Did Anyone See His Love In Me Today?
by
Kathleen Shore
“Live every moment as though it were your last….
Love, as though it was your last moment to give His love away….”
These words to live by from my Dad, passed through my mind as the mundane task of running to Kroger brought a slumped over posture inside of me.
It had been a wonderful morning at church, followed by lunch, and a nap would have really completed the day so nicely. But when you run out of toilet paper, there is no option of going tomorrow.
As the automatic doors opened I silently whispered to Father… “I’m looking for you, I’m listening….” and made my way to a beautiful pile of ripe tomatoes that was not on my list.

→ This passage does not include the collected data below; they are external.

-- ==== Sys2Proof/Machine/Registers.lean ====
section
/-! DEFINITION. The register map: the registers, their offsets, what a read returns and what a write does
(10_state.md section 2). -/

namespace Sys2Proof.Machine

/-- The registers of the map (10_state.md section 2). -/
inductive Reg where
  | cmd
  | status
  | errCode
  | errInfo0
  | errInfo1
  | cfg
  | fileSizeLo
  | fileSizeHi
  | workingSizeLo
  | workingSizeHi
  | bits
  | operand
  | result
  | pw
  | aspecLen
  | dspecLen
  | diagCount
  | aperm (i : Fin 32)
  | dperm (i : Fin 32)
  | diagEvent (j : Fin 64)
  | diagInfo0 (j : Fin 64)
  | diagInfo1 (j : Fin 64)
deriving DecidableEq, Repr

/-- A register's offset from the register base (10_state.md section 2). -/
def Reg.offset : Reg → Nat
  | .cmd => 0x000
  | .status => 0x004
  | .errCode => 0x008
  | .errInfo0 => 0x00C
  | .errInfo1 => 0x010
  | .cfg => 0x014
  | .fileSizeLo => 0x018
  | .fileSizeHi => 0x01C
  | .workingSizeLo => 0x020
  | .workingSizeHi => 0x024
  | .bits => 0x028
  | .operand => 0x02C
  | .result => 0x030
  | .pw => 0x034
  | .aspecLen => 0x038
  | .dspecLen => 0x03C
  | .diagCount => 0x040
  | .aperm i => 0x080 + 4 * i.val
  | .dperm i => 0x100 + 4 * i.val
  | .diagEvent j => 0x200 + 16 * j.val
  | .diagInfo0 j => 0x204 + 16 * j.val
  | .diagInfo1 j => 0x208 + 16 * j.val

/-- The registers below 0x080, in the order of their offsets 0x000, 0x004, ... (10_state.md section 2). -/
def lowRegs : List Reg :=
  [.cmd, .status, .errCode, .errInfo0, .errInfo1, .cfg, .fileSizeLo, .fileSizeHi, .workingSizeLo, .workingSizeHi,
   .bits, .operand, .result, .pw, .aspecLen, .dspecLen, .diagCount]

/-- The register of a DIAG entry at word `q` of its 16 bytes; the fourth word is reserved (10_state.md section 2). -/
def diagReg (j : Fin 64) (q : Nat) : Option Reg :=
  if q = 0 then some (.diagEvent j)
  else if q = 1 then some (.diagInfo0 j)
  else if q = 2 then some (.diagInfo1 j)
  else none

/-- The register at an offset, if the map lists one there (R22, R23). -/
def Reg.ofOffset (off : Nat) : Option Reg :=
  if off % 4 ≠ 0 then none
  else if off < 0x080 then lowRegs[off / 4]?
  else if off < 0x100 then some (.aperm (Fin.ofNat 32 ((off - 0x080) / 4)))
  else if off < 0x180 then some (.dperm (Fin.ofNat 32 ((off - 0x100) / 4)))
  else if off < 0x200 then none
  else if off < 0x600 then diagReg (Fin.ofNat 64 ((off - 0x200) / 16)) (off % 16 / 4)
  else none

/-! ## The numeric codes of the fields -/

/-- The SEL bit (10_state.md R27, R36). -/
def selBit : Sel → Nat
  | .addr => 0
  | .data => 1

/-- CODE of ERR_CODE (60_exceptions.md R191). -/
def ErrCode.code : ErrCode → Nat
  | .none => 0
  | .badCmd => 1
  | .badBpw => 2
  | .badWidth => 3
  | .noPerm => 4
  | .addrWidth => 5
  | .count => 6
  | .range => 7
  | .alloc => 8

/-- KIND of a DIAG event (60_exceptions.md R198). -/
def WarnKind.code : WarnKind → Nat
  | .notPow2 => 1
  | .notMult => 2
  | .dup => 3

/-- ERR_CODE: CODE in [7:0], SEL in [8] (R27). -/
def ErrRegs.word (e : ErrRegs) : Word := BitVec.ofNat 32 (e.code.code + 256 * selBit e.sel)

/-- CFG: AEN, DEN, BIG in [0], [1], [2], BPW in [6:4], the rest 0 (R28). -/
def Cfg.word (c : Cfg) : Word :=
  BitVec.ofNat 32 (flagBit c.aen + 2 * flagBit c.den + 4 * flagBit c.big + 16 * c.bpw.toNat)

/-- A pair of 6-bit fields at [5:0] and [13:8]: the layout of BITS and PW (R32, R34). -/
def fieldPair (lo hi : BitVec 6) : Word := BitVec.ofNat 32 (lo.toNat + 256 * hi.toNat)

/-- EVENT of a DIAG entry: KIND in [3:0], SEL in [4] (R36). -/
def DiagEvent.word (e : DiagEvent) : Word := BitVec.ofNat 32 (e.kind.code + 16 * selBit e.sel)

/-- A field of DIAG[j], which reads 0 at and above DIAG_COUNT (R36). -/
def State.diagField (s : State) (j : Nat) (f : DiagEvent → Word) : Word :=
  match s.diag[j]? with
  | some e => f e
  | none => 0

/-! ## Reads and writes -/

/-- What a read of a register returns; it changes nothing (20_memory.md R73). A read of CMD returns 0 (R23). -/
def Reg.read (r : Reg) (s : State) : Word :=
  match r with
  | .cmd => 0
  | .status => s.status.word
  | .errCode => s.err.word
  | .errInfo0 => s.err.info0
  | .errInfo1 => s.err.info1
  | .cfg => s.cfg.word
  | .fileSizeLo => s.fileSize.extractLsb' 0 32
  | .fileSizeHi => s.fileSize.extractLsb' 32 32
  | .workingSizeLo => s.workingSize.extractLsb' 0 32
  | .workingSizeHi => s.workingSize.extractLsb' 32 32
  | .bits => fieldPair s.nab s.ndb
  | .operand => s.operand
  | .result => s.result
  | .pw => fieldPair s.apw s.dpw
  | .aspecLen => s.aspecLen.setWidth 32
  | .dspecLen => s.dspecLen.setWidth 32
  | .diagCount => BitVec.ofNat 32 s.diag.length
  | .aperm i => (s.aperm.get i).setWidth 32
  | .dperm i => (s.dperm.get i).setWidth 32
  | .diagEvent j => s.diagField j DiagEvent.word
  | .diagInfo0 j => s.diagField j DiagEvent.info0
  | .diagInfo1 j => s.diagField j DiagEvent.info1

/-- The fields of CFG that a written word gives; its reserved bits are dropped (R28, R29). -/
def Cfg.ofWord (v : Word) : Cfg :=
  { aen := v.getLsbD 0, den := v.getLsbD 1, big := v.getLsbD 2, bpw := v.extractLsb' 4 3 }

/-- What a write to ASPEC_LEN or DSPEC_LEN stores: `min(v[15:0], SPEC_BYTES)` (R35). -/
def storedLen (p : Params) (v : Word) : BitVec 16 :=
  BitVec.ofNat 16 (min (v.extractLsb' 0 16).toNat p.specBytes)

/-- What a write to a register other than CMD does; a read-only register ignores it (R23). CMD is not written
here: writing it starts a command (R24), which `hostAccess` does. -/
def Reg.write (r : Reg) (v : Word) (s : State) : State :=
  match r with
  | .cfg => { s with cfg := Cfg.ofWord v }
  | .fileSizeLo => { s with fileSize := s.fileSize.extractLsb' 32 32 ++ v }
  | .fileSizeHi => { s with fileSize := v ++ s.fileSize.extractLsb' 0 32 }
  | .operand => { s with operand := v }
  | .aspecLen => { s with aspecLen := storedLen s.params v }
  | .dspecLen => { s with dspecLen := storedLen s.params v }
  | .cmd | .status | .errCode | .errInfo0 | .errInfo1 | .workingSizeLo | .workingSizeHi | .bits | .result | .pw
  | .diagCount | .aperm _ | .dperm _ | .diagEvent _ | .diagInfo0 _ | .diagInfo1 _ => s

end Sys2Proof.Machine
end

Keeping my eye on the perfect ones I wanted, I waited as a woman on the other side of the pile struggled with the plastic bag dispenser. I quickly realized that her difficultly in finding the perforated line gave Father some time to prepare His way in me.
He immediately struck me with His beauty displayed in her…. her straight, jet black hair that still graced her face amidst the exhaustion of her day that began by readying herself and her three daughters (all under the age of 6) in their Sunday best.
Now flooded by His heartbeat, I reached out and pulled the bag. In handing it to her, I recognized the deep pain and loneliness by her response that was so hungry to have a conversation.
So glad to see an uplifted spirit and a smile on her face, we then parted ways. But as I gathered my attention to the avocados, Father corrected me…”You didn’t tell her specifically what I impressed you with…”
Not realizing at the time, that it was more important than just having a great connection, I collected what I needed while praying that Father would allow me to pass by her one more time.
Sure enough, as I rounded the corner at the milk, she stood expressionless in front of the meat department. Maybe pondering which cut was best, maybe struggling to have a clear thought between the random questions from her sweet girls, or maybe, she was so vacant inside she was searching to just have any thought at all….
Coming from behind, I broke in on her vacancy with my hand on her back. “Ma’am, I want to tell you the first thing that came to me when I saw you.”
With just my beginning words, “I was so struck by how beautiful God made you…” tears began to run down her face as she drank in all that Father gave me to share.
Confirming to me that it was important to speak exactly what God wanted, she responded, “I needed to hear those specific words…. I am in the middle of a divorce….”
Oh Father, thank you for the grace to even follow you – The Good Shepherd, thank you for wrecking my heart with your love poured out, thank you that we ran out of toilet paper….
Not that I am doing it well, but I am so convicted by the truth that our lives in Christ are to be lived out through the all-powerful, chain dropping, captive freeing LOVE of God that was poured out for us, and that it is to be the sole purpose of our existence.
For this reason, I must ask the questions that I pose to myself everyday:
Who do I want to be today, no matter what anyone else is doing around me?
Do people around me, SEE the love of Jesus?
Has my “doing” for Him, replaced my “abiding” in His love of me?
Is God’s love of me the power source of all that I do?
Father God, I just want to set my sights on you today…. and let the power of your love, the same love that was poured out through your Son on the cross and the power that raised Him from the dead that now lives in me…. let it invade me and become all that I am, all that I seek, all that comes out of me…. and in that alone, I will fulfill ALL that you have set me forth to do.